There are n hens and m grains on a line. You are given the initial positions of the hens and the grains in two integer arrays hens and grains of size n and m respectively.

Any hen can eat a grain if they are on the same position. The time taken for this is negligible. One hen can also eat multiple grains.

In 1 second, a hen can move right or left by 1 unit. The hens can move simultaneously and independently of each other.

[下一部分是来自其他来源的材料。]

-- ==== Sys2Proof/Machine/Placed.lean ====
section
/-! DEFINITION. One step of the machine over the meanings of the instructions, and a machine with a program placed in it
(notes/assumptions/7.md): what boot, a key operation, page tables and a launch leave, so that the next step fetches. -/

namespace Sys2Proof.Machine

/-- One step: the oldest posted register write; else the next act of the agenda; else the current core's instruction, while
the core clock counts one cycle. What copy words of a halted context have yet to read is kept as it stood at the end of the step in
which the line rose (spec/15 R365). -/
def State.stepWith (s : State) (run : Instr → State → Host.Outcome State Fault Refusal) : Host.Outcome State Fault Refusal :=
  thenNext State.freezeNew (match s.busNext with
  | some (off, v, i) => s.busRun off v i run
  | none =>
    match s.agenda with
    | a :: rest => State.act { s with agenda := rest } a run
    | [] => thenNext (State.passCycle run) (if s.hasCore s.cur then s.coreRun run else .next s))

/-! ### A placed program -/

/-- Address of the placed instruction, virtual and physical. -/
def placedPc : Nat := 0x10000

/-- ASID table at PA 0, whose entry 1 names a root at PA 0x400; the root's entry 0 names a table at PA 0x4000, whose entry 0
is a leaf of 64 GiB at PA 0 with read, write and execute (spec/03 R61 to R64). -/
def placedTables : Mem :=
  Mem.write (Mem.write (Mem.write [] 8 (leBytes 8 0x401)) 0x400 (leBytes 8 0x4001)) 0x4000 (leBytes 8 0x3B)

/-- The launch parameters of the placed context: one bench, 64 KiB of scratchpad, a log ring of no slots. -/
def placedPar : LaunchPar := { LaunchPar.zero with nb := 1, fp := 65536, asid := 1 }

/-- The record of the placed task. -/
def placedRec : TaskRec := ⟨word placedPc, 0, [0, 0, 0, 0, 0, 0], 0⟩

/-- A booted device with every die live, plain key slots 1 and 1,024, and a context on bench 0 of die 0 whose core 0 runs a
task at `placedPc`. -/
def State.placed (s : State) : State :=
  let x : Ctx := { Ctx.init 1 placedPar [0] with tdm := 1 }
  let id : CoreId := ⟨1, 0⟩
  let cores := x.ids.map (fun i => x.freshCore (0, 0, 0) [] i)
  { s with
    dies := s.dies.map (fun (d : Die) => { d with st := .live, pass := true, lost := false })
    lmask := 0xFF
    keys := { slots := [(1, .plain), (1024, .plain)], busy := false, err := false, nextKey := s.keys.nextKey }
    trust := { s.trust with booted := true, up := true }
    asidbase := 0
    hbm := placedTables
    ktag := []
    ctxs := [x]
    cores := cores.map (fun c => if c.id = id then c.start placedRec else c)
    cur := id }

/-- The current core can take an instruction at its pc as its next action. -/
def State.canFetch (s : State) : Bool :=
  let c := s.core s.cur
  s.hasCore s.cur && s.leader s.cur == s.cur && s.mayRun s.cur && c.due.isNone && c.pend.isEmpty && c.rewinding.isNone
    && c.replay.isNone && c.gang.isNone && c.pfx.isNone && !c.breakHit

/-- A machine whose next step is its current core's instruction. -/
def State.ready (s : State) : State :=
  let s := { s with busq := [], agenda := [] }
  if s.canFetch then s else s.placed

/-- Put a parcel where the current core fetches next: in device memory where its pc leads there, else in its fetch buffer. -/
def State.putParcel (s : State) (w : Parcel) : State :=
  let id := s.cur
  let c := s.core id
  let bs := leBytes 4 w.toNat
  match s.resolve id c.runtime c.pc 4 .fetch with
  | .ok (.hbm sl pa) =>
    (s.hbmWrite sl pa bs).modCore id (fun c => { c with ibuf := c.ibuf.filter (fun p => p.1 != c.pc) })
  | _ => s.modCore id (fun c => { c with ibuf := (c.pc, c.runtime, w) :: c.ibuf.filter (fun p => p.1 != c.pc) })

/-- Put a command word at the head of its queue of the current core, as a push would, and let the machine's next act be its
issue. -/
def State.putWord (s : State) (w : CmdWord) : State :=
  let id := s.cur
  let c := s.core id
  let q := queueOf (BitVec.ofNat 2 (wordClass w - 1))
  let pw := match q with
    | .eqm => c.captureMv w
    | .eqv => c.captureMv w
    | .eqc => plainWord w
    | .eqp => c.capturePop w
  let p : Push := ⟨0, 0, c.win.openWin, [pw], some 0, List.replicate 8 0, false, none, 0, false, [], c.lcn, c.runtime, none, 0, [], false⟩
  let e := c.queue q
  let s := s.modCore id (fun c => c.setQueue q { e with pushes := [p], fifo := [], lastEnd := 0, vEnd := 0 })
  match decodeWord w with
  | .ok i => { s with cycle := s.cycle + 256, curq := q, agenda := [.ev i] }
  | .error _ => s

end Sys2Proof.Machine
end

Return the minimum time to eat all grains if the hens act optimally.

 

Example 1:

Input: hens = [3,6,7], grains = [2,4,7,9]
Output: 2
Explanation: 
One of the ways hens eat all grains in 2 seconds is described below:
- The first hen eats the grain at position 2 in 1 second. 
- The second hen eats the grain at position 4 in 2 seconds. 
- The third hen eats the grains at positions 7 and 9 in 2 seconds. 
So, the maximum time needed is 2.
It can be proven that the hens cannot eat all grains before 2 seconds.

Example 2:

Input: hens = [4,6,109,111,213,215], grains = [5,110,214]
Output: 1
Explanation: 
One of the ways hens eat all grains in 1 second is described below:
- The first hen eats the grain at position 5 in 1 second. 
- The fourth hen eats the grain at position 110 in 1 second.
- The sixth hen eats the grain at position 214 in 1 second. 
- The other hens do not move. 
So, the maximum time needed is 1.

 

Constraints:

  • 1 <= hens.length, grains.length <= 2*104
  • 0 <= hens[i], grains[j] <= 109

解法

方法一:排序 + 二分查找

我们先将鸡和谷物按照位置从小到大排序,接下来二分枚举时间 $t$,找到一个最小的 $t$ 使得所有谷物能在 $t$ 秒内被吃完。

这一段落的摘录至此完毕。